> _WHAT TO WORK ON_
Below is a listing. Set down exactly the lines from the one containing "def pulseEvents : List" through the one containing "transition (R110). -/", both ends included, and leave out the rest.

> _EXERCISE MATERIALS_
-- ==== Sys2Proof/Safety.lean ====
section
/-! DEFINITION. The terms the statements use: the event lists the rules give for each kernel, written as lists and apart from
the kernels themselves; the bits and bytes a shift samples; and the invariants of a playback. -/

namespace Sys2Proof.Machine

/-! ### Event lists of the rules -/

/-- `pulse()` (00_scope.md R11). -/
def pulseEvents : List PinEvent := [.tck true, .tck false]

/-- clock-FSM(pattern, count): for each bit, least significant first, a TMS write and a pulse (40_kernels.md R100). -/
def fsmEvents (pattern : U32) (count : Nat) : List PinEvent :=
  (List.range count).flatMap fun i => .tms (pattern.getLsbD i) :: pulseEvents

/-- One fixed transition (R110). -/
def transitionEvents (t : Transition) : List PinEvent := fsmEvents t.pattern t.count

/-- idle-clocks(count) (R102). -/
def idleEvents (count : Nat) : List PinEvent := (List.range count).flatMap fun _ => pulseEvents

/-- TMS(1) on the final bit of `n`, nothing on the others (R103). -/
def finalTms (n k : Nat) : List PinEvent := if k + 1 = n then [.tms true] else []

/-- shift-in-only of `n` bits, `bit k` on TDI for pulse `k` (R103). -/
def shiftEvents (n : Nat) (bit : Nat → Bool) : List PinEvent :=
  (List.range n).flatMap fun k => .tdi (bit k) :: (finalTms n k ++ pulseEvents)

/-- shift-in-out of `n` bits: the same, with one sample after each TDI write (R105). -/
def sampleEvents (n : Nat) (bit answer : Nat → Bool) : List PinEvent :=
  (List.range n).flatMap fun k => .tdi (bit k) :: .tdo (answer k) :: (finalTms n k ++ pulseEvents)

/-- A scan: enter the shift state, shift, exit to Run-Test/Idle, idle pulses (R115, R116). -/
def scanEvents (enter exit : Transition) (shift : List PinEvent) (idle : U32) : List PinEvent :=
  transitionEvents enter ++ shift ++ transitionEvents exit ++ idleEvents idle.toNat

/-- The level each line has after these events (10_state.md R33). -/
def linesAfter (l : Lines) (events : List PinEvent) : Lines :=
  events.foldl (fun l e =>
    match e with
    | .tck b => { l with tck := .driven b }
    | .tms b => { l with tms := .driven b }
    | .tdi b => { l with tdi := .driven b }
    | .tdo _ => l) l

/-- A state in which these events have happened on the pins and nothing else has changed (R32, R33). -/
def State.perform (events : List PinEvent) (s : State) : State :=
  { s with lines := linesAfter s.lines events, trace := s.trace ++ events }

/-- A sample of TDO. -/
def PinEvent.isSample : PinEvent → Bool
  | .tdo _ => true
  | .tck _ => false
  | .tms _ => false
  | .tdi _ => false

/-- The bit of a TDI write, none for another event. -/
def PinEvent.tdiBit? : PinEvent → Option Bool
  | .tdi b => some b
  | .tck _ => none
  | .tms _ => none
  | .tdo _ => none

/-! ### What a compare record samples -/

/-- Byte `i` of `n` samples: sample 8i+j is bit j, and a bit past the last sample is 0 (R105, D10). -/
def sampledByte (n : Nat) (answer : Nat → Bool) (i : Nat) : Byte :=
  BitVec.ofFnLE fun j : Fin 8 => decide (8 * i + j < n) && answer (8 * i + j)

/-- The target's answers in attempt `a`, counting from 0, of a compare of `n` bits that starts in `s`. -/
def State.attemptAnswer (s : State) (n a k : Nat) : Bool := s.draw (a * n + k)

/-- Attempt `a` of a compare record matches: sampled and expected bytes agree under the mask (42_compare_retry.md R174). -/
def State.attemptMatches (s : State) (pairs : List (Byte × Byte)) (a : Nat) : Prop :=
  ∀ i (h : i < pairs.length),
    sampledByte s.shiftLength.toNat (s.attemptAnswer s.shiftLength.toNat a) i &&& s.inMask.read i
      = pairs[i].2 &&& s.inMask.read i

/-- The events of attempt `a` (R172). -/
def State.attemptEvents (s : State) (pairs : List (Byte × Byte)) (a : Nat) : List PinEvent :=
  scanEvents s.cfg.seq.enterSdr s.cfg.seq.exitIdle
    (sampleEvents s.shiftLength.toNat (bitAt (pairs.map Prod.fst)) (s.attemptAnswer s.shiftLength.toNat a))
    s.idleClocks

/-- The events of the first `n` attempts. -/
def State.attemptsEvents (s : State) (pairs : List (Byte × Byte)) (n : Nat) : List PinEvent :=
  (List.range n).flatMap (s.attemptEvents pairs)

/-! ### Safe playbacks -/

/-- At a record boundary: the playback runs and the prologue is done, so the next step reads a record. -/
def State.Ready (s : State) : Prop := s.status = .running ∧ s.prologueDone = true

/-- The lines hold the last levels written, as the trace shows them (10_state.md R33). -/
def State.LinesShown (s : State) : Prop := (observe s.trace).lines = s.lines

/-- A buffer in canonical form with nothing beyond its capacity (20_memory.md R54). -/
def Memory.Fits (m : Memory) (n : Nat) : Prop := m.wf ∧ m.within n

/-- The invariant of a playback: every byte store canonical and in range (R50, R54), the cursor inside the program (R21), the
shift length inside a buffer (R22), the lines as the trace shows them with TCK at rest low (R33, R204), and nothing done
before the prologue (R130, R231). -/
structure State.Inv (s : State) : Prop where
  prog_fits : s.prog.Fits s.progLen
  inMask_fits : s.inMask.Fits s.cfg.bufCap
  inData_fits : s.inData.Fits s.cfg.bufCap
  outData_fits : s.outData.Fits s.cfg.bufCap
  expData_fits : s.expData.Fits s.cfg.bufCap
  pc_le : s.pc ≤ s.progLen
  shiftLength_le : s.shiftLength.toNat ≤ s.capacityBits
  lines_shown : s.LinesShown
  tck_low : s.lines.tck = .driven false
  fresh : s.prologueDone = false → s.pc = 0 ∧ s.trace = []

/-- At a record boundary the target is in Run-Test/Idle with TMS at 0 (70_reset_and_hazards.md R233). -/
def State.AtIdle (s : State) : Prop := s.tap = some .runTestIdle ∧ s.lines.tms = .driven false

/-- The lines are shown by the trace, TCK rests low, and once the prologue is done the target rests in Run-Test/Idle. -/
def State.RestsIdle (s : State) : Prop :=
  s.LinesShown ∧ s.lines.tck = .driven false ∧ (s.prologueDone = true → s.AtIdle)

/-- The playback has ended (70_reset_and_hazards.md R238). -/
def State.Ended (s : State) : Prop := s.status ≠ .running

end Sys2Proof.Machine
end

> _TASK OUTPUT_
def pulseEvents : List PinEvent := [.tck true, .tck false]

/-- clock-FSM(pattern, count): for each bit, least significant first, a TMS write and a pulse (40_kernels.md R100). -/
def fsmEvents (pattern : U32) (count : Nat) : List PinEvent :=
  (List.range count).flatMap fun i => .tms (pattern.getLsbD i) :: pulseEvents

/-- One fixed transition (R110). -/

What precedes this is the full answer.